Two years ago, this very Jim O’Neill called for a new name that might update “emerging markets”. He came up with “growth economies”. However, in the global recession we’re currently facing, not all emerging economies remain growth economies. Anyway, is not every capitalist economy in principle a growth economy (apart from maybe the one in Greece)? It sounds a bit weird, honestly, so we’re still waiting for a more satisfactory term. Having traveled a fair bit through many of the emerging economy nations, I personally haven’t found a single person among the locals who found the term emerging derogative. While I’m still looking forward to what we’ll be calling BRICS, and the next eleven, ten years from now, I’ll stick to the emerging economy term for now. Because above all, most people have a clear picture in mind of what it stands for. Anyway, even the countries in O’Neill’s next eleven listing fit into four different categories, ranging from the developed and advanced economy of South Korea to the “newly industrializing” countries of Turkey, Iran, Mexico and the Philippines, to the “lower-middle-income economies” and developing countries of Indonesia, Egypt, Nigeria, Pakistan and Vietnam. In this N-11 ranking, Bangladesh scores last, considered to be a low-income economy and a least-developed country.

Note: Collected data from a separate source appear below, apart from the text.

theorem State.dropWaiting_kept {s : State} {k : ℕ} : Kept 8 s (State.dropWaiting s k) := by
  unfold State.dropWaiting
  exact (Kept.ite (Kept.u8 (Kept.refl _ _) rfl) (Kept.refl _ _))

theorem State.toWaitKey_kept {s : State} {k : ℕ} : Kept 24 s (State.toWaitKey s k) := by
  unfold State.toWaitKey
  exact (Kept.ite (Kept.step State.raise_kept rfl (Kept.step State.setSess_kept rfl (Kept.step State.dropWaiting_kept rfl (Kept.refl _ _)))) (Kept.refl _ _))

theorem State.add_kept {s : State} {a : ℕ} {n : ℕ} : Kept 0 s (State.add s a n) := by
  unfold State.add
  exact (Kept.step State.wr_kept rfl (Kept.refl _ _))

theorem State.addSat_kept {s : State} {a : ℕ} {hi : ℕ} {lo : ℕ} {n : ℕ} : Kept 0 s (State.addSat s a hi lo n) := by
  unfold State.addSat
  exact (Kept.step State.setFld_kept rfl (Kept.refl _ _))

theorem State.sessError_kept {s : State} {k : ℕ} {seq : ℕ} {code : ℕ} : Kept 16 s (State.sessError s k seq code) := by
  unfold State.sessError
  exact (Kept.step State.addSat_kept rfl (Kept.step State.setFld_kept rfl (Kept.step State.setSess_kept rfl (Kept.refl _ _))))

theorem State.cmdError_kept {s : State} {k : ℕ} {seq : ℕ} {code : ℕ} : Kept 16 s (State.cmdError s k seq code) := by
  unfold State.cmdError
  exact (Kept.step State.raise_kept rfl (Kept.step State.add_kept rfl (Kept.step State.sessError_kept rfl (Kept.step State.setSess_kept rfl (Kept.refl _ _)))))

theorem State.waitSpace_kept {s : State} {k : ℕ} : Kept 8 s (State.waitSpace s k) := by
  unfold State.waitSpace
  exact (Kept.step State.raise_kept rfl (Kept.u8 (Kept.refl _ _) rfl))

theorem State.scnLowCheck_kept {s : State} : Kept 8 s (State.scnLowCheck s) := by
  unfold State.scnLowCheck
  extract_lets +onlyGivenNames -merge -useContext x1
  extract_lets +onlyGivenNames -merge -useContext x2
  extract_lets +onlyGivenNames -merge -useContext x3
  have k4 : Kept 8 s x3 := (Kept.u8 (Kept.refl _ _) rfl)
  exact (Kept.ite (Kept.step State.raise_kept rfl k4) k4)

theorem State.nextCmd_kept {s : State} {k : ℕ} {a : Applying} {c : KstCmd} : Kept 24 s (State.nextCmd s k a c) := by
  unfold State.nextCmd
  extract_lets +onlyGivenNames -merge -useContext x1
  extract_lets +onlyGivenNames -merge -useContext x2
  refine Kept.ite ?_ (Kept.step State.setSess_kept rfl (Kept.refl _ _))
  extract_lets +onlyGivenNames -merge -useContext x3
  have k4 : Kept 24 s x3 := (Kept.step State.setSess_kept rfl (Kept.refl _ _))
  exact (Kept.ite k4 (Kept.step State.toWaitKey_kept rfl (Kept.step State.cmdError_kept rfl k4)))

theorem State.tagStaging_kept {s : State} {f : ℕ} : Kept 8 s (State.tagStaging s f) := by
  unfold State.tagStaging
  split
  · exact (Kept.ite (Kept.refl _ _) (Kept.u8 (Kept.refl _ _) rfl))
  · exact (Kept.refl _ _)

theorem State.checkComplete_kept {s : State} : Kept 8 s (State.checkComplete s) := by
  unfold State.checkComplete
  split
  · exact (Kept.refl _ _)
  · exact (Kept.ite (Kept.step State.add_kept rfl (Kept.u8 (Kept.refl _ _) rfl)) (Kept.refl _ _))

theorem State.cmdCommit_kept {s : State} {k f : Nat} : KeptA 49176 s (s.cmdCommit k f) := by
  unfold State.cmdCommit
  dsimp only
  split
  · exact Kept.refl _ _
  · split
    · exact Kept.step State.add_kept rfl (Kept.refl _ _)
    · exact Kept.step State.checkComplete_kept rfl (Kept.step State.wr_kept rfl (Kept.step State.setSess_kept rfl (Kept.refl _ _)))

theorem State.scnGc_kept {s : State} : Kept 8 s (State.scnGc s) := by
  unfold State.scnGc
  exact (Kept.step State.add_kept rfl (Kept.u8 (Kept.refl _ _) rfl))

theorem State.clearRow_kept {s : State} {p : ℕ} {r : ℕ} : Kept 8 s (State.clearRow s p r) := by
  unfold State.clearRow
  split
  · exact (Kept.u8 (Kept.refl _ _) rfl)
  · exact (Kept.refl _ _)
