theorem State.svcPrivWrite_kept {s : State} {b : List Byte} : Kept 64416055295 s (State.svcPrivWrite s b).2.2 := by
  unfold State.svcPrivWrite
  extract_lets +onlyGivenNames -merge -useContext x1
  extract_lets +onlyGivenNames -merge -useContext x2
  extract_lets +onlyGivenNames -merge -useContext x3
  refine Kept.iteP (fun (x : Served) => x.2.2) (Kept.step State.no_kept rfl (Kept.refl _ _)) ?_
  split
  · exact (Kept.step State.rejectUnmapped_kept rfl (Kept.refl _ _))
  · exact (Kept.iteP (fun (x : Served) => x.2.2) (Kept.step State.ok_kept rfl (Kept.step State.marigoldSees_kept rfl (Kept.step State.acceptWord_kept rfl (Kept.refl _ _)))) (Kept.step State.rejectWrite_kept rfl (Kept.refl _ _)))

theorem State.svcStatusReq_kept {s : State} {c : ℕ} {host : List Byte} {listed : List ℕ} : Kept 34359787520 s (State.svcStatusReq s c host listed) := by
  unfold State.svcStatusReq
  refine Kept.ite ?_ (Kept.refl _ _)
  split
  · exact (Kept.step State.mbEnd_kept rfl (Kept.refl _ _))
  · extract_lets +onlyGivenNames -merge -useContext x1
    refine Kept.ite ?_ (Kept.ite (Kept.refl _ _) (Kept.step State.mbEnd_kept rfl (Kept.refl _ _)))
    unfold State.mbServe
    exact (Kept.ite (Kept.step State.mbEnd_kept rfl (Kept.refl _ _)) (Kept.step State.mbEnd_kept rfl (Kept.refl _ _)))

theorem State.svcUnlock_kept {s : State} {p : List Byte} : Kept 1073741840 s (State.svcUnlock s p).2.2 := by
  unfold State.svcUnlock
  split
  · exact (Kept.step State.no_kept rfl (Kept.refl _ _))
  · exact (Kept.iteP (fun (x : Served) => x.2.2) (Kept.step State.no_kept rfl (Kept.refl _ _)) (Kept.iteP (fun (x : Served) => x.2.2) (Kept.step State.no_kept rfl (Kept.refl _ _)) (Kept.step State.ok_kept rfl (Kept.u1073741824 (Kept.step State.clearKeys_kept rfl (Kept.refl _ _)) rfl))))

theorem State.svcUpdateBegin_kept {s : State} {key : List Byte} {p : List Byte} : Kept 35433480192 s (State.svcUpdateBegin s key p).2.2 := by
  unfold State.svcUpdateBegin
  exact (Kept.iteP (fun (x : Served) => x.2.2) (Kept.step State.no_kept rfl (Kept.refl _ _)) (Kept.iteP (fun (x : Served) => x.2.2) (Kept.step State.no_kept rfl (Kept.refl _ _)) (Kept.iteP (fun (x : Served) => x.2.2) (Kept.step State.no_kept rfl (Kept.refl _ _)) (Kept.iteP (fun (x : Served) => x.2.2) (Kept.step State.no_kept rfl (Kept.refl _ _)) (Kept.step State.ok_kept rfl (Kept.step State.emit_kept rfl (Kept.u1073741824 (Kept.refl _ _) rfl)))))))

theorem State.svcUpdateBlock_kept {s : State} {p : List Byte} : Kept 35433480192 s (State.svcUpdateBlock s p).2.2 := by
  unfold State.svcUpdateBlock
  extract_lets +onlyGivenNames -merge -useContext x1
  extract_lets +onlyGivenNames -merge -useContext x2
  split
  · exact (Kept.step State.no_kept rfl (Kept.refl _ _))
  · exact (Kept.iteP (fun (x : Served) => x.2.2) (Kept.step State.no_kept rfl (Kept.refl _ _)) (Kept.iteP (fun (x : Served) => x.2.2) (Kept.step State.no_kept rfl (Kept.step State.refuseStore_kept rfl (Kept.refl _ _))) (Kept.step State.ok_kept rfl (Kept.step State.emit_kept rfl (Kept.u1073741824 (Kept.refl _ _) rfl)))))
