theorem State.migrate_kept {s : State} {a : ℕ} {dest : ℕ} : Kept 49416 s (State.migrate s a dest) := by
  unfold State.migrate
  split
  · refine Kept.ite ?_ (Kept.refl _ _)
    split
    · extract_lets +onlyGivenNames -merge -useContext x1
      have k2 : Kept 49416 s x1 := (Kept.step State.takeSpace_kept rfl (Kept.step State.dramWrite_kept rfl (Kept.refl _ _)))
      extract_lets +onlyGivenNames -merge -useContext x3
      extract_lets +onlyGivenNames -merge -useContext x4
      have k5 : Kept 49416 s x4 := (Kept.u256 k2 rfl)
      extract_lets +onlyGivenNames -merge -useContext x6
      have k7 : Kept 49416 s x6 := (Kept.step State.scnLowCheck_kept rfl (Kept.step State.add_kept rfl (Kept.step State.retagUnit_kept rfl k5)))
      exact (Kept.ite (Kept.step State.evacCount_kept rfl k7) k7)
    · exact (Kept.refl _ _)
  · exact (Kept.step State.migrateCpx_kept rfl (Kept.refl _ _))

theorem State.windowEcc_kept {s : State} {k : ℕ} {addr : ℕ} {corr : Bool} : Kept 8 s (State.windowEcc s k addr corr) := by
  unfold State.windowEcc
  exact (Kept.ite (Kept.ite (Kept.step State.raise_kept rfl (Kept.step State.add_kept rfl (Kept.refl _ _))) (Kept.step State.raise_kept rfl (Kept.step State.add_kept rfl (Kept.ite (Kept.step State.waitFor_kept rfl (Kept.step State.setWindow_kept rfl (Kept.refl _ _))) (Kept.refl _ _))))) (Kept.refl _ _))

theorem State.windowFill_kept {s : State} {k : ℕ} {keep : ℕ → Bool} {e : Entry} : Kept 24 s (State.windowFill s k keep e) := by
  unfold State.windowFill
  split
  · exact (Kept.step State.add_kept rfl (Kept.refl _ _))
  · extract_lets +onlyGivenNames -merge -useContext x1
    refine Kept.ite (Kept.step State.markBad_kept rfl (Kept.refl _ _)) ?_
    extract_lets +onlyGivenNames -merge -useContext x2
    split
    · exact (Kept.refl _ _)
    · exact (Kept.step State.add_kept rfl (Kept.u8 (Kept.step State.setWanted_kept rfl (Kept.step State.setWindow_kept rfl (Kept.refl _ _))) rfl))

theorem State.countFill_kept {s : State} {c : ℕ} : Kept 256 s (State.countFill s c) := by
  unfold State.countFill
  split
  · exact (Kept.u256 (Kept.refl _ _) rfl)
  · exact (Kept.u256 (Kept.refl _ _) rfl)

theorem State.wpCycle_kept {s : State} {reads : List (Option (List ℕ))} {mats : List (List ℤ)} : Kept 4096 s (State.wpCycle s reads mats) := by
  unfold State.wpCycle
  extract_lets +onlyGivenNames -merge -useContext x1
  extract_lets +onlyGivenNames -merge -useContext x2
  extract_lets +onlyGivenNames -merge -useContext x3
  extract_lets +onlyGivenNames -merge -useContext x4
  extract_lets +onlyGivenNames -merge -useContext x5
  have k6 : Kept 4096 s x5 := by
    unfold x5
    refine Kept.foldl (Kept.refl _ _) (fun a9 b10 h11 => ?_)
    split
    · exact (Kept.ite (Kept.step State.wr_kept rfl h11) h11)
    · exact (Kept.step State.setFlag_kept rfl h11)
  extract_lets +onlyGivenNames -merge -useContext x12
  have k13 : Kept 4096 s x12 := (Kept.step State.setFld_kept rfl k6)
  extract_lets +onlyGivenNames -merge -useContext x14
  have k15 : Kept 4096 s x14 := (Kept.ite k13 (Kept.step State.raise_kept rfl (Kept.step State.add_kept rfl k13)))
  extract_lets +onlyGivenNames -merge -useContext x16
  extract_lets +onlyGivenNames -merge -useContext x17
  refine Kept.ite ?_ k15
  extract_lets +onlyGivenNames -merge -useContext x18
  extract_lets +onlyGivenNames -merge -useContext x19
  extract_lets +onlyGivenNames -merge -useContext x20
  extract_lets +onlyGivenNames -merge -useContext x21
  extract_lets +onlyGivenNames -merge -useContext x22
  extract_lets +onlyGivenNames -merge -useContext x23
  extract_lets +onlyGivenNames -merge -useContext x24
  extract_lets +onlyGivenNames -merge -useContext x25
  extract_lets +onlyGivenNames -merge -useContext x26
  have k27 : Kept 4096 s x26 := (Kept.u4096 k15 rfl)
  extract_lets +onlyGivenNames -merge -useContext x28
  have k29 : Kept 4096 s x28 := (Kept.step State.add_kept rfl k27)
  extract_lets +onlyGivenNames -merge -useContext x30
  have k31 : Kept 4096 s x30 := (Kept.step State.setFlag_kept rfl k29)
  exact (Kept.ite (Kept.step State.raise_kept rfl k31) k31)

end Sys2Proof.Machine
end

Report: How Emerging Economies Can Match Official and Ethical GHG Emission Targets

What’s more important than the category they fall in, however, is how these countries could match their full potential to limit global warming to 2° C by 2100. Their miraculous development can surely be turned into a low-carbon future, but how? This question was explored in a recent report published by the German Federal Environment Agency (Umweltbundesamt). The extensive report bears the name “Emerging economies – potentials, pledges and fair shares of greenhouse gas reductions” and is available for download at uba.de. In this article, you’ll find a brief explanation of the report’s methodology and the most important results for the first two of the six emerging countries it focused on, Brazil and China. Next week, will be the results for the remaining four countries: India, Mexico, South Africa and South Korea.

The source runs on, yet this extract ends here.